6. Tagaytay Highlands vs. Tagaytay Highlands Employees Union, G.R. No. 142000, Jan. 22, 2003 (Art. 268)
(Petition for certification election should be supported by the written consent of at least 25% of all the
employees in the appropriate bargaining unit) “However, if there was allegation that some of the signatures in
the petition for certification election were obtained through fraud, false statement and misrepresentation, the
proper procedure is t file a separate petition for cancellation of the certificate of registration, and not to
intervene in a petition for certification election.”
Best Forum Rule (Retractions or recantations before or after filing of petition of certification election) “IF
the retraction was made after the filing of the petition, certification election may still be ordered for the
withdrawal of consent is presumed to be involuntary. The best forum for determining whether there were
indeed retractions from some of the laborers is in the certification itself wherein the workers can freely
express their choice in a secret ballot, known as the best forum rule.

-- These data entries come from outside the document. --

/-- The entries of P, both triangles. -/
def Solve.pEntries (x : Solve) : List (Nat × Nat × Rat) :=
  (x.image.pents.zip (x.image.vals.p.map ofF64)).flatMap fun e =>
    if e.1.1 = e.1.2 then [(e.1.1, e.1.2, e.2)] else [(e.1.1, e.1.2, e.2), (e.1.2, e.1.1, e.2)]

def Solve.mulP (x : Solve) (v : List Rat) : List Rat :=
  x.pEntries.foldl (fun acc e => addAt acc e.1 (e.2.2 * nthD 0 v e.2.1)) (zeros x.nv)

def Solve.q (x : Solve) : List Rat := x.image.vals.q.map ofF64

def vecAdd (a b : List Rat) : List Rat := a.zipWith (· + ·) b
def vecScale (k : Rat) (a : List Rat) : List Rat := a.map (k * ·)
def normInf (l : List Rat) : Rat := l.foldl (fun m v => maxQ m (absQ v)) 0

def clampO (l u : Option Rat) (v : Rat) : Rat :=
  let a := match l with | some x => maxQ x v | none => v
  match u with | some x => minQ x a | none => a

/-- A binary64 parameter of the device. -/
def State.pF (s : State) (num : Nat) : Rat := ofF64 (BitVec.ofNat 64 (s.raw num s.dev))

/-- Elimination without exchanges: the solution, or none when a pivot is not positive. -/
def posSolve : Nat → List (List Rat) → Option (List Rat)
  | 0, _ => some []
  | n + 1, rows =>
    match rows with
    | (p :: t) :: rest =>
      if p ≤ 0 then none
      else
        let sub := rest.map fun q => match q with
          | h :: u => u.zipWith (fun a b => a - h / p * b) t
          | [] => []
        (posSolve n sub).map fun xs => ((t.getLast?.getD 0) - ((t.zip xs).foldl (fun v c => v + c.1 * c.2) 0)) / p :: xs
    | _ => some []

/-- P + ETA_REG·I + Aᵀ diag(ρ_i) A with a right-hand side: K(ρ) after its constraint part is eliminated. -/
def Solve.normal (x : Solve) (eta rho : Rat) (rhs : List Rat) : List (List Rat) :=
  let n := x.nv
  let base : List (List Rat) := (upTo n).map fun i => (zeros n).set i eta
  let withP := x.pEntries.foldl (fun m e => m.modify e.1 fun r => addAt r e.2.1 e.2.2) base
  let full := x.rows.foldl (fun m r =>
    r.coefs.foldl (fun m c => m.modify c.1 fun q => r.coefs.foldl (fun q d => addAt q d.1 (rho * r.mult * c.2 * d.2)) q) m) withP
  full.zipWith (fun r b => r ++ [b]) rhs

/-- The factor of K(ρ) shows NVAR positive and m negative pivots. -/
def Solve.inertiaOk (x : Solve) (eta rho : Rat) : Bool := (posSolve x.nv (x.normal eta rho (zeros x.nv))).isSome

/-! ### Residuals (R197) -/

/-- An iterate with its residuals. -/
def State.evalIter (s : State) (x : Solve) (v z y : List Rat) : Iterate :=
  let rows := x.rows
  let ax := rows.map fun r => rowDot r v
  let px := x.mulP v
  let aty := mulT x.nv rows y
  let ea := s.pF 0x6006
  let er := s.pF 0x6007
  let rp := normInf (ax.zipWith (· - ·) z)
  let rd := normInf (vecAdd (vecAdd px x.q) aty)
  let tp := ea + er * maxQ (normInf ax) (normInf z)
  let td := ea + er * maxQ (maxQ (normInf px) (normInf aty)) (normInf x.q)
  { x := v, z := z, y := y, rp := rp, rd := rd, r := maxQ (rp / tp) (rd / td), rRatioP := rp / tp, rRatioD := rd / td }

(Art. 271) “As an innocent bystander, the employer may pray for the dismissal of a petition for certification
election on the basis of lack of mutuality of interests of the members of the union as well as lack of
employer-employee relationship.”
7. RPB Gen. Services vs. Laguesma, 264 SCRA 637 (Art. 268)

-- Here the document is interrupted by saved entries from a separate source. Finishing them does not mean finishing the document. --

-- ==== Sys2Proof/Machine/Health.lean ====
section
/-!
DEFINITION. The supervisor's own failures (R428 to R430, R470), memory errors (R478, R479), ageing and clock steps (R480
to R486), temperature (R524), background tasks (R55, R56) and the availability figure (R487).
-/
namespace Sys2Proof.Machine

/-! ### Takeover (R334, R335, R469) -/

/-- An axis whose state an uncorrectable word has destroyed, in a region by its code in TAKEOVER_STATE_LOST, in the order of
R335: state bank, user area, control block. The axis closes afresh under R80, with its arm, or itself, under SS1. -/
def State.lostAxis (s : State) (a region : Nat) : State :=
  let t := s.modAxis a fun x => { x with softStart := false, lp := { x.lp with seen := false } }
  let t := if (s.axis a).closed then
      (t.closeFree a).modAxis a fun x => { x with lp := { x.lp with ss1 := (s.axis a).lp.ss1 } }
    else t
  let t := t.requestSs1 (t.armAxes a) .axis (mkRef clsAxis a) 0 s.tick.no false
  (t.beginDueSs1.noteFaultStop (t.armAxes a)).emit evTakeoverStateLost (mkRef clsAxis a) [region]

/-- The axes that a copy with damaged words has lost, each with a region; the control block stands for every slot. `held` are
the slots copied, with their axes. -/
def lostAxes (held damaged : List (Nat × Nat)) : List (Nat × Nat) :=
  if damaged.any fun e => e.2 = 3 then held.map fun e => (e.2, 3)
  else damaged.filterMap fun d => (held.find? fun e => e.1 = d.1).map fun e => (e.2, d.2)

def State.takeLane (s : State) (l : Nat) (t : Takeover) (p : Nat) : State :=
  let st := if t.prevStart then s.laneState else lpRun
  let s1 := s.modPair p fun y =>
    { (s.copyPair (s.logLane l).held t.failed y).enter st with lane := some l, reserve := false }
  let lost := lostAxes (s.logLane l).held t.damaged
  let s2 := s1.modLogLane l fun y => { y with takeover := none }
  let s3 := (s2.emit evLaneTakeover s.devRef [l, t.failed, p, s.tick.cycle.toNat, t.extrapolated]).raiseIrq 14
  lost.foldl (fun u e => u.lostAxis e.1 e.2) s3

/-- The first tick in which the moved axes of a lost lane are computed: those whose copy met damaged words close afresh
(R335, R466). -/
def State.lossTick (s : State) : State :=
  s.forEach laneNos fun u l => match (u.logLane l).loss with
    | some x =>
      if x.firstTick ≤ u.tick.no && !x.damaged.isEmpty then
        (lostAxes (x.moves.map fun m => (m.2, m.1.axis)) x.damaged).foldl (fun v e => v.lostAxis e.1 e.2)
          (u.modLogLane l fun y => { y with loss := some { x with damaged := [] } })
      else u
    | none => u

def execLaneTakeover (lane : Fin 17) (s : State) : Out :=
  .next (match (s.logLane lane.val).takeover with
    | some t => match t.pair with
      | some p => if t.firstTick ≤ s.tick.no ∧ (s.pair p).state = lpTest then s.takeLane lane.val t p else s
      | none => s
    | none => s)

/-! ### Supervisor -/

/-- R470: the rings stay suspended, PHASE is FAILED, every solve is SKIPPED; no event is recorded. -/
def State.supervisorLost (s : State) : State :=
  ((s.modSolver fun x => { x with vplanOk := false }).modHost fun x => { x with suspended := true }).modHealth (fun x =>
    { x with supLost := some s.now }) |>.modPower fun x => { x with phase := 5 }

/-- R428: the standby takes over; without one the supervisor is lost. At a boundary whose latch has not come, v_plan is not yet
written and will not be (R195, R429). -/
def State.supervisorMismatch (s : State) : State :=
  if !s.fwAlive then s
  else if s.host.standby && !s.host.supSingle && !s.host.suspended then
    (s.modSolver fun x => { x with vplanOk := x.vplanOk && (!s.boundary || s.tick.latched) }).modHost fun x => { x with suspended := true, takeoverCycle := s.tick.cycle }
  else s.supervisorLost

def execSupervisorLockstepMismatch (s : State) : Out := .next s.supervisorMismatch

/-- R430: the two failed cores after their self-test. -/
def execSupervisorRebuild (firstPasses secondPasses : Bool) (s : State) : Out :=
  .next (if s.host.supSingle && !s.host.suspended then
      (if firstPasses || secondPasses then
        s.modHost fun x => { x with supSingle := false, standby := firstPasses && secondPasses }
       else s.emit evSupervisorSingle s.devRef [2])
    else s)

/-- Whether the cause of a supervisor loss can arise now. -/
def State.lossPossible (s : State) (c : SupLossCause) : Bool :=
  match c with
  | .mismatchNoStandby => !s.host.standby || s.host.supSingle || s.host.suspended
  | .unprotectedFault => s.host.supSingle
  | .heartbeatStall => decide (2 ≤ s.host.hbAge)

def execSupervisorLoss (cause : SupLossCause) (s : State) : Out :=
  .next (if s.fwAlive && s.lossPossible cause then s.supervisorLost else s)

/-- SS1 of every zone in the first tick that begins 100 ms after the detection (Table 8.2). -/
def execSupervisorLossStop (s : State) : Out :=
  .next (match s.health.supLost with
    | some t0 =>
      if !s.health.supStopped && decide (t0 + 100000000 ≤ s.now) then
        (s.noteAllStopped.modHealth fun x => { x with supStopped := true }).ss1AllZones 5 s.tick.no
      else s
    | none => s)

/-! ### Memory (R478, R479) -/

/-- Memory codes of R490. -/
def memCode : MemKind → Nat
  | .supervisor => 1
  | .lane _ => 2
  | .madder => 3
  | .woad => 4
  | .solverPool _ => 5
  | .solverWarm => 5
  | .recorder => 6
  | .windowStatus => 7
  | .windowOther => 7
  | .selide _ => 8

/-- What a copied word of a failed pair's memory holds (Table 10.1, R335): a slot and region, or slot 64 for the control
block; `bank` gives a slot's valid bank. Address bits [17:16] name the space. -/
def Kernel.copyRegion (k : Kernel) (bank : Nat → Nat) (address : Nat) : Option (Nat × Nat) :=
  let a := address % 65536
  let user := fun (cst per : Nat) =>
    if 0xB000 + cst ≤ a ∧ a < 0xB000 + cst + 64 * per ∧ a ≤ 0xBFFF then some ((a - 0xB000 - cst) / per, 2) else none
  if address / 65536 % 4 = spX then
    (if a ≤ 0x03FF then some (64, 3)
     else if 0x0C00 ≤ a ∧ a ≤ 0x3BFF then
      let slot := (a - 0x0C00) % 6144 / 96
      if (a - 0x0C00) / 6144 = bank slot then some (slot, 1) else none
     else user k.xc.length k.xa.length)
  else if address / 65536 % 4 = spY then user k.yc.length k.ya.length
  else none


/-- The copy from a failed pair meets the word, or a working pair fails. -/
def State.laneWordLost (s : State) (p address : Nat) : State :=
  let region := fun (held : List (Nat × Nat)) =>
    s.userModule.copyRegion (fun k => (held.find? fun e => e.1 = k).elim 0 fun e => s.lastBank e.2) address
  match laneNos.find? fun l => ((s.logLane l).takeover.map fun t => t.failed) = some p with
  | some l => match region (s.logLane l).held with
    | some e => s.modLogLane l fun x => { x with takeover := x.takeover.map fun t => { t with damaged := addOnce t.damaged e } }
    | none => s
  | none =>
    match laneNos.find? fun l => (s.logLane l).loss.any fun x => x.failed = p && decide (s.tick.no < x.firstTick) with
    | some l => match region (s.lostMoves l) with
      | some e => s.modLogLane l fun x => { x with loss := x.loss.map fun t => { t with damaged := addOnce t.damaged e } }
      | none => s
    | none => s.pairFails p .ecc s.offNow

/-- An engine fails its known-vector test: the channel fault is its own (R171). -/
def State.engineMemoryLost (s : State) (e : Island) : State :=
  let t := s.modSep fun x => { x with chFault := some { attributed := some e, pending := false, tick := s.tick.no } }
  (t.emit evSepChannelFault t.devRef [attrCode (some e), 1]).channelFault (some e)

/-- The record whose 64 bytes hold a word of recorder memory. -/
def State.dropRecord (s : State) (address : Nat) : State :=
  s.modRec fun x => { x with records := x.records.filter fun r => r.1 % 65536 ≠ address / 8 % 65536 }

/-- The period's result is NUMERIC, and the next start COLD: the solve that runs ends so, or the result that waits. -/
def State.warmLost (s : State) : State :=
  if s.solver.solve.isSome then s.modHealth fun x => { x with warmDamaged := true }
  else s.modSolver fun x => { x with
    warmVec := none
    result := if x.due then x.result.map fun r => { r with outcome := outNumeric } else x.result
    outcome := if x.due then outNumeric else x.outcome, usable := x.usable && !x.due }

Contract Bar Rule; 60-Day Freedom Period Rule. A petition for certification election may not be filed
when a CBA has been registered with the BLR. Where the CBA is duly registered, a petition for certification
election may be filed within the 60-day freedom period prior to its expiry.
8. Notre Dame of Greater Manila vs. Laguesma, G.R. No. 149883, June 29, 2004 (Art. 268)

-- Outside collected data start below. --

-- ==== Sys2Proof/Machine/Time.lean ====
section
/-!
DEFINITION. Network time (chapter 12): the bridge and the transparent clock, the PTP domains and their selection, the
device time and its slewing, UTC and leap seconds, PPS; and the member's side of the cell link's time (R289, R293, R365).
-/
namespace Sys2Proof.Machine

def State.domRef (s : State) (d : Nat) : Word := mkRef clsDomain (s.dev * 2 + d)
/-- A DOMAIN parameter of local domain `d`. -/
def State.domP (s : State) (num d : Nat) : Nat := s.pU num (s.dev * 2 + d)
def State.p2p (s : State) : Bool := s.pU 0x9001 s.dev = 0

/-! ### UTC offset (R367, R368) -/

def leapCause : Nat := 1
def announceCause : Nat := 2

/-- The UTC offset in use changes. -/
def State.setUtc (s : State) (o : Int) (cause : Nat) : State :=
  let old := s.utcOff
  let t := s.modTime fun x => { x with utcOffset := o, utcValid := true }
  if old = o then t else t.emit evUtcOffsetChange s.devRef [argI old, argI o, cause]

/-- A leap second takes effect on the offset in use, on the offset held of the selected domain, and on the data sets kept of
its Announces, which are older than it. -/
def State.leapOffset (s : State) (d : Int) : State :=
  let t := s.setUtc (s.utcOff + d) leapCause
  let t := t.modDom t.time.sel fun x => { x with
    utcHeld := x.utcHeld.map (· + d)
    best := x.best.map fun e => if e.2.2.utcValid then (e.1, e.2.1, { e.2.2 with utcOffset := e.2.2.utcOffset + d }) else e }
  t.modTime fun x => { x with leapSec := false, leap61 := false, leap59 := false }

/-- The UTC second at T0, if it begins there. -/
def State.utcStart (s : State) : Option Nat :=
  let u := s.utcSec { sec := s.time.sec, ns := 0 }
  if s.time.ns = 0 ∧ 0 ≤ u then some u.toNat else none

/-- A UTC day is the first of a month. -/
def firstOfMonth (u : Nat) : Bool := (civil (u / 86400)).2.2 = 1

/-- Leap seconds at T0: the flags are held from 23:59:00 of a month's last day; a positive one ends after its second. -/
def State.leapTick (s : State) : State :=
  match s.utcStart with
  | none => s
  | some u =>
    let s1 := if s.time.leapSec && u % 86400 = 1 then s.leapOffset 1 else s
    if u % 86400 = 86340 && firstOfMonth (u + 60) then
      let x := s.dom s.time.sel
      let on := s.time.source = 1
      s1.modTime fun y => { y with leap61 := on && x.leap61, leap59 := on && x.leap59 }
    else s1

/-- R368: a held leap61 shows 23:59:60; a held leap59 drops 23:59:59. -/
def execLeapSecond (s : State) : Out :=
  .next (match s.utcStart with
    | none => s
    | some u =>
      if s.time.leap61 && !s.time.leapSec && u % 86400 = 0 && firstOfMonth u then s.modTime fun x => { x with leapSec := true }
      else if s.time.leap59 && u % 86400 = 86399 && firstOfMonth (u + 1) then s.leapOffset (-1)
      else s)

/-! ### Device time (R37, R361 to R365) -/

/-- The slew that is left to a frequency correction inside ±100 ppm, in ns/s. -/
def slewRate (freq : Int) (rate : Nat) (sg : Int) : Int :=
  let f := clampI (-100000) 100000 freq
  let e := clampI (-100000) 100000 (f + sg * rate) - f
  if 0 ≤ sg * e then e else 0

/-- What is left of an error after `dt` nanoseconds of slewing at `e` ns/s. -/
def slewed (r : Rat) (e : Int) (dt : Nat) : Rat :=
  let d := (e : Rat) * secs dt
  if absQ r ≤ absQ d then 0 else r - d

/-- The device time advances to the next tick edge; the remaining error is slewed out. -/
def State.advanceTime (s : State) : State :=
  let dt := s.P - s.time.ns % s.P
  let n := s.time.ns + dt
  let rate := if s.time.alignSlew then s.pU 0x9006 s.dev else s.pU 0x9005 s.dev
  (s.modTime fun x => { x with
    sec := x.sec + n / 1000000000, ns := n % 1000000000
    remaining := slewed x.remaining (slewRate x.freqCorr rate (sgnQ x.remaining)) dt }).modTick fun x =>
      { x with t0Ns := x.t0Ns + dt }

/-- The device time jumps (R363). -/
def stepTime (x : TimeSt) (d : Int) : TimeSt :=
  let v := (x.sec : Int) * 1000000000 + x.ns + d
  { x with sec := (v / 1000000000).toNat, ns := (v % 1000000000).toNat }

def execTimeSlewDone (s : State) : Out :=
  let d := s.time.sel
  .next (if s.time.slewing && decide (absQ s.time.remaining ≤ (s.domP 0x9013 d : Rat)) then
      (s.modTime fun x => { x with slewing := false, alignSlew := false }).emit evTimeSlewDone (s.domRef d)
        [(s.now - s.time.slewStart) / 1000000]
    else s)

/-- TIME_SET at its tick of effect. -/
def execTimeSet (h : Hdr) (sec : Word64) (ns : Word) (s : State) : Out :=
  .next (if 2 ^ 48 ≤ sec.toNat ∨ 1000000000 ≤ ns.toNat then s.done 0x0007 h stRange
    else if !s.time.steppable then s.done 0x0007 h stBusy
    else (s.modTime fun x => { x with sec := sec.toNat, ns := ns.toNat }).done 0x0007 h stOk)

/-! ### Domains (R359, R360) -/

/-- A message passes the filter of the internal port (R354). -/
def State.ptpTaken (s : State) (m : PtpHdr) : Bool :=
  (s.eth m.port.val).up && m.vid = s.pU 0x900B s.dev &&
  (match m.transport with
   | .l2 => s.pU 0x9002 s.dev = 0
   | .udp4 => s.pU 0x9002 s.dev = 1
   | .udp6 => false)

/-- The enabled domain that a message belongs to. -/
def State.domOf (s : State) (m : PtpHdr) : Option Nat :=
  if s.ptpTaken m then (upTo 2).find? fun d => s.domP 0x9011 d = 1 && s.domP 0x9010 d = m.domain.toNat else none

/-- R360. -/
def State.usable (s : State) (d : Nat) : Bool :=
  let x := s.dom d
  s.domP 0x9011 d = 1 && x.state = 2 && decide (x.cls ≤ s.domP 0x9012 d) && x.utcHeld.isSome

/-- The time from which a domain has been usable without a break. -/
def State.refreshUsable (s : State) (d : Nat) : State :=
  s.modDom d fun x => { x with
    usableSince := if s.usable d then some (x.usableSince.getD s.now) else none }

def devNs (t : DevTime) : Int := (t.sec : Int) * 1000000000 + t.ns

/-- The device time's own frequency relative to REFCLK, in ppb: its correction and the slew in progress (R362). -/
def State.devFreq (s : State) : Int :=
  s.time.freqCorr + (if s.time.remaining = 0 then 0 else
    slewRate s.time.freqCorr (if s.time.alignSlew then s.pU 0x9006 s.dev else s.pU 0x9005 s.dev) (sgnQ s.time.remaining))

/-- The delay from a domain's master to the port it is heard on (R355). -/
def State.domDelay (s : State) (d : Nat) : Int :=
  if s.p2p then ((s.eth (s.dom d).port).linkDelay : Int) else (s.dom d).pathDelay

/-- The domain's time less the device time at a Sync that left its master at `master` (R359). -/
def State.syncOffset (s : State) (d : Nat) (master ingress : Int) : Int := satS 32 (master + s.domDelay d - ingress)

/-- The domain's frequency relative to REFCLK between two Syncs, in ppb. -/
def State.syncFreq (s : State) (p : Int × Int) (master ingress : Int) : Int :=
  if ingress ≤ p.2 then 0
  else s.devFreq + (master - p.1 - (ingress - p.2)) * 1000000000 / (ingress - p.2)

/-- How the offset moves by the estimate before while the device time keeps its frequency: the prediction of Table 12.2. -/
def State.syncPredict (s : State) (d : Nat) (p : Int × Int) (ingress : Int) : Int :=
  ((s.dom d).freq - s.devFreq) * (ingress - p.2) / 1000000000

/-- The estimates of a servo after a Sync (R359, log entry 9); `master` is the Sync's origin with its corrections. -/
def State.servoSync (s : State) (d : Nat) (master ingress : Int) : State :=
  let x := s.dom d
  let off := s.syncOffset d master ingress
  let fr := x.lastSync.elim x.freq fun p => satS 32 (Config.servoFreq (s.domP 0x9014 d) (s.syncFreq p master ingress) x.freq)
  let pred := x.lastSync.elim 0 fun p => s.syncPredict d p ingress
  let lock := s.domP 0x9013 d
  let err := (x.prevOffset.map fun o => (off - o - pred).natAbs).getD 0
  let run := if x.prevOffset.isSome ∧ err ≤ lock then x.lockRun + 1 else 0
  let bad := if 4 * lock < err then x.badRun + 1 else 0
  let t := s.modDom d fun x => { x with
    offset := off, freq := fr, prevOffset := some off, lastSync := some (master, ingress), lockRun := run, badRun := bad }
  let t := if s.time.source = 1 ∧ s.time.sel = d then t.modTime fun y => { y with freqCorr := clampI (-100000) 100000 fr }
    else t
  let t := if x.state = 1 ∧ 16 ≤ run then
      (t.modDom d fun y => { y with state := 2, badRun := 0 }).emit evDomainLocked (s.domRef d) [x.port, x.cls]
    else if x.state = 2 ∧ 4 ≤ bad then t.modDom d fun y => { y with state := 1, lockRun := 0, badRun := 0, sawUnlock := true }
    else t
  t.refreshUsable d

Appeal-Bar Rule. The filing of the appeal from the Order or Decision of the Med-Arbiter granting the
petition for certification election ‘stays the holding of the certification election.’
(Pre-election conference; inclusion-exclusion proceedings) The list of eligible voters can no longer be
questioned if it was not contested in the pre-election conference. “Thus, it is not proper for the employer to
question the qualifications of workers who should be included in the list of voters in the certification election
as the ‘employer is definitely an intruder.’
9. California Manufacturing vs. Laguesma, G.R. No. 97020, June 9, 1992 (Art. 269)
(Certification election in unorganized establishments) “In any establishment where there is no certified
bargaining agent, a certification election shall automatically be conducted by the med-arbitrator upon the
filing of a petition by a legitimate labor organization. The 25% subscription requirement necessary for the
filing of a petition is not applicable in unorganized establishments.
(Art. 269 applies to unorganized labor organizations) “Where the supervisors of the company constitute a
bargaining unit separate and distinct from that of the rank-and-file which is organized, and they have no
bargaining agent, they may file a petition for certification elections through a legitimate labor organization as
one under an unorganized establishment.”
10. Phil. Fruits vs. Torres, G.R. No. 92391, July 3, 1992
(Art. 268) (Perfection of election protest) “The protesting party must formalize its protest with the Med-
Arbiter within 5 days after the close of the election proceedings. If not recorded in the minutes and
formalized within the prescribed period, the protest shall be deemed dropped.”
(Art. 270) (Petition for certification election filed by an employer) “A certification election is the sole
concern of the workers and the employer is regarded as nothing more than a bystander with no right to
interfere at all in the election, the only exception being where the employer has to file a petition for
certification election because it is requested to bargain collectively.